While it’s true that eXist has been around for some years now—in fact, for longer than many of the now popular NoSQL platforms—eXist has continued to innovate and evolve. eXist, while stable and widely used for many years, has now hit a milestone in its history where it can be considered “battle-worn”—a veteran, if you like (or as we like to say in software engineering, “mature”). We have considered writing a book on eXist for the past few years, but we now know that the time is right to share our knowledge with the world. Welcome eXist 2.0.

Who Is This Book For?

Perhaps we should first answer this question with another question: Who is eXist for?

eXist aims to meet the requirements of a wide user base, and therefore is probably the most feature-rich product in its class. eXist has been engineered over the years to meet the needs of users ranging from humanities students and professors undertaking interesting linguistic projects, to large international publishers working with millions of documents, to developers wishing to rapidly create document- and data-driven web applications, and most cases in between.

This book aims to meet the needs of a wide audience: from tinkerers, students, professors, and information managers right up to software engineers. This book assumes that you wish to learn and use eXist; if not, you may have bought the wrong book! No familiarity with eXist is assumed; we start with the basics and progresses to more complicated topics. This book does not set out to teach XML, XPath, XQuery, XSLT, XForms, or any of the other XML technologies. While of course you may gain an understanding of them from this book, there are other books and online resources available that focus on these topics as their raison d'être. We assume that you have a working knowledge of, or access to learning resources for, XML technologies.

As always, beginners should start at the beginning, while those who already have some experience with eXist may find new insights in Chapters 4 to 6 onward. We hope you will find the book an excellent reference resource.

Should you be looking for books on XML technologies, in our experience and from the feedback of colleagues and beginners we have met, it is a good idea to have a copy of XQuery by Priscilla Walmsley (O’Reilly) at hand, as XQuery is the predominant language used for working with eXist. For further useful resources, see “Additional Resources”.
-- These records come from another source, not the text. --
/-- An armed member aborts, and tells its peers. -/
def State.abortMember (s : State) (n e : Nat) : State := (s.modTile n fun t => t.abortColl e).tellPeers n e 6

def execCabort (a : Src) (s : State) : Out3 :=
  runWord s { srcs := [a] } fun t v =>
    let e := (nth v 0).toNat
    if 256 ≤ e then Plan.ill4
    else {
      sys := fun s => if (t.cent e).state = 1 then s.abortMember s.cur.tile e else s
      retire := t.cyc }

/-! ### Waiting and reading (14 R326, R327) -/

/-- The events of an entry as a mask: SRCREU, LOCAL, ALLFIN. -/
def CEnt.events (x : CEnt) : Nat := fld x.status 0 3

def execCevw (d : Fin 32) (a b : Src) (s : State) : Out3 :=
  runWord s { srcs := [a, b] } fun t v =>
    let e := (nth v 0).toNat
    let m := (nth v 1).toNat
    let x := t.cent e
    if 256 ≤ e ∨ 8 ≤ m then Plan.ill4
    else {
      outs := [(.s d, 1)]
      wait := if x.events &&& m = m ∨ x.state = 3 ∨ x.abrx then none else some .event
      act := fun u => u.schedS .a d (u.cyc + 1) x.status
      retire := t.cyc }

def execCstatColl (d : Fin 32) (a : Src) (clr : Bool) (s : State) : Out3 :=
  runWord s { srcs := [a] } fun t v =>
    let e := (nth v 0).toNat
    if 256 ≤ e then Plan.ill4
    else {
      outs := [(.s d, 1)]
      act := fun u =>
        let u := u.schedS .a d (u.cyc + 1) (t.cent e).status
        if clr then u.atEnd (.cclr e) else u
      retire := t.cyc }

/-- What these words leave to the end of the cycle. -/
def Tile.endColl (t : Tile) : Eoc → Tile
  | .ctbl e img => ({ t with ids := t.ids + 1 } : Tile).setCent e (CEnt.armed img (t.ids + 1))
  | .cclr e => t.modCent e fun x => { x with dups := 0, ovr := false, nxerr := false }
  | _ => t

/-! ### Finishing (14 R319, 21 R404) -/

/-- The stagger of a barrier entry's ALLFIN, in units of 10 ns. -/
def State.stagger (s : State) : Nat := s.member.toNat % max 1 (fld s.slew 48 8) * fld s.slew 56 8

/-- A member that has LOCAL and SRCREU finishes: it tells its peers and fires NEXT. -/
def State.finishMember (s : State) (n e : Nat) : State :=
  let x := (s.tile n).cent e
  if x.state = 1 ∧ x.locl ∧ x.srcreu then
    let s := (s.modTile n fun t => t.setCent e { x with state := 2 }).tellPeers n e (if x.isBarrier then 7 else 5)
    if x.next / 256 = 1 then
      let y := (s.tile n).cent (x.next % 256)
      if y.state = 1 ∧ !y.fired then s.modTile n fun t => t.fireColl (x.next % 256)
      else s.modTile n fun t => t.modCent e fun x => { x with nxerr := true }
    else s
  else s

/-- A finished member whose FINs are all in raises ALLFIN; a barrier entry's waits for its stagger. -/
def State.allFinMember (s : State) (n e : Nat) : State :=
  let x := (s.tile n).cent e
  if x.state = 2 ∧ !x.abrx ∧ !x.allfin ∧ !x.due ∧ x.nfin ≤ x.fins.length then
    s.modTile n fun t =>
      let t := t.setCent e { x with due := true }
      if x.isBarrier ∧ s.stagger ≠ 0 then t else { t with async := t.async ++ [⟨3, 0, .event e x.inc 2, .nothing⟩] }
  else s

/-- Every entry of a tile settled, once the writes of a cycle are made. A killed member begins nothing more (19 R357). -/
def State.settleColl (s : State) (n : Nat) : State :=
  if (s.tile n).killed then s
  else ((s.tile n).coll.map (·.1)).foldl (fun s e => (s.finishMember n e).allFinMember n e) s

/-- ALLFIN_RELEASE: the stagger of a barrier entry is over. -/
def execAllfinRelease (tile entry : Nat) (s : State) : Out3 :=
  let n := tile % 256
  let x := (s.tile n).cent entry
  if x.due && !x.allfin && x.isBarrier then
    .next (s.modTile n fun t => { t with async := t.async ++ [⟨3, 0, .event entry x.inc 2, .nothing⟩] })
  else .next s

/-! ### Sending contributions (14 R317, R318) -/

/-- A contribution packet to a peer. -/
def State.contribNet (s : State) (n e : Nat) (x : CEnt) (j k : Nat) (data : List Byte) : Net :=
  { s.collNet n e x 3 (x.peer j) with daddr := (x.raddr + 4096 * k) % 2 ^ 22, seq := k, data := data }

/-- The timers of the contribution packets that await the CACK of a target suspended, each with its event (19 R365). -/
def State.suspendSent (s : State) (sel : W64 → Bool) : State :=
  s.tiles.foldl (fun s e =>
    (e.2.coll.flatMap fun c => c.2.sent.map fun d => c.2.peer d.peer).foldl (fun s g =>
      if sel g then s.suspend (partyOf (dieOf e.1)) (s.tgtPkg g) 1 else s) s) s

/-- CONTRIB_BEGIN: the contribution at the head of the tensor-move queue reads its next source sector; each packet is sent
once read, and the command ends with its last packet. -/
def execContribBegin (tile : Nat) (s : State) : Out3 :=
  let n := tile % 256
  let t := s.tile n
  match t.tmHead with
  | none => .next s
  | some c =>
    match c.coll with
    | none => .next s
    | some (e, j, k) =>
      let x := t.cent e
      let (a, len) := x.piece k
      let (p, m) := nextPiece a len c.got
      if ((t.drn.isSome || t.killed) && k == 0 && c.data.isEmpty) || !t.marksPass c.id false || t.pendingAt (p / 32 * 32) 32 then .next s
      else
        let c := { c with data := c.data ++ [(p, readBytes t.spad p m)] }
        if c.got < len then .next (s.setTile n (t.modTm c.id fun _ => c))
        else
          let data := c.data.flatMap (·.2)
          let t := t.setCent e { x with sent := x.sent ++ [⟨j, k, data, 0, c.id, s.tmLevel n c⟩], left := x.left - 1 }
          let t := if k + 1 < x.packets then t.modTm c.id fun _ => { c with data := [], coll := some (e, j, k + 1) }
            else { t with tmq := t.tmq.filter fun d => d.id != c.id }
          let s := s.setTile n t
          let s := if s.heldTarget (x.peer j) then s.suspend (partyOf (dieOf n)) (s.tgtPkg (x.peer j)) 1 else s
          .next (s.route n (s.contribNet n e x j k data))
Conventions Used in This Book

The following typographical conventions are used in this book:

Italic

Indicates new terms, URLs, email addresses, file- and pathnames, database collections, and file extensions.

Constant width

Used for program listings, as well as within paragraphs to refer to program elements such as variable or function names, module names, data types, environment variables, statements, and keywords. Also used for commands and command-line output, database user and group names, and permission modes.

Constant width italic

Shows text that should be replaced with user-supplied values or by values determined by context.

$EXIST_HOME

While $EXIST_HOME typically follows the Unix-like syntactical expression of an environment variable, it is used throughout the book to refer to the location where you have installed eXist, whether that be on a Windows/Linux/Mac or any other type of system. The corresponding expression for referencing the equivalent environment variable on Windows platforms would be %EXIST_HOME%.

TIP

This element signifies a tip or suggestion.

NOTE

This element signifies a general note.

Caution

This element indicates a warning or caution.

XQuery Filename Conventions

The XQuery specification as published by the W3C does not define a particular filename extension for XQuery files. The specification, however, does define two different types of XQuery module:

XQuery main module

A main module is defined as having a query body. Simply put, this means that an XQuery processor can directly evaluate the XQuery code in this file.

XQuery library module

A library module does not have a query body and must start with a module declaration. Again, simply put, this means that an XQuery processor cannot directly evaluate a library module; rather, the library module must be directly or indirectly imported into a main module.

As a result, there has been a proliferation of different filename extensions used for XQuery files, including .xq, .xql, .xqm, .xqy, .xql, .xqws, and .xquery. Each XQuery implementation vendor, and even individual XQuery developers, seem to have their own ideas about XQuery file naming. Some projects differentiate between main and library modules by using two different file extensions, but which two is entirely inconsistent across projects. Other projects opt to use a single file extension and apply it to both main and library modules. This proliferation of different file extensions can be disorienting and leads to confusion when you’re approaching an existing code base.

eXist recognizes and supports XQuery files with any of the aforementioned file extensions, and will load and store them correctly into its database as XQuery. However, we believe that such an accumulation of different file extensions for what is effectively one or two (main and library) types of file is ridiculous and raises the barrier to truly reusable and portable XQuery code within projects, between projects, and across XQuery implementations.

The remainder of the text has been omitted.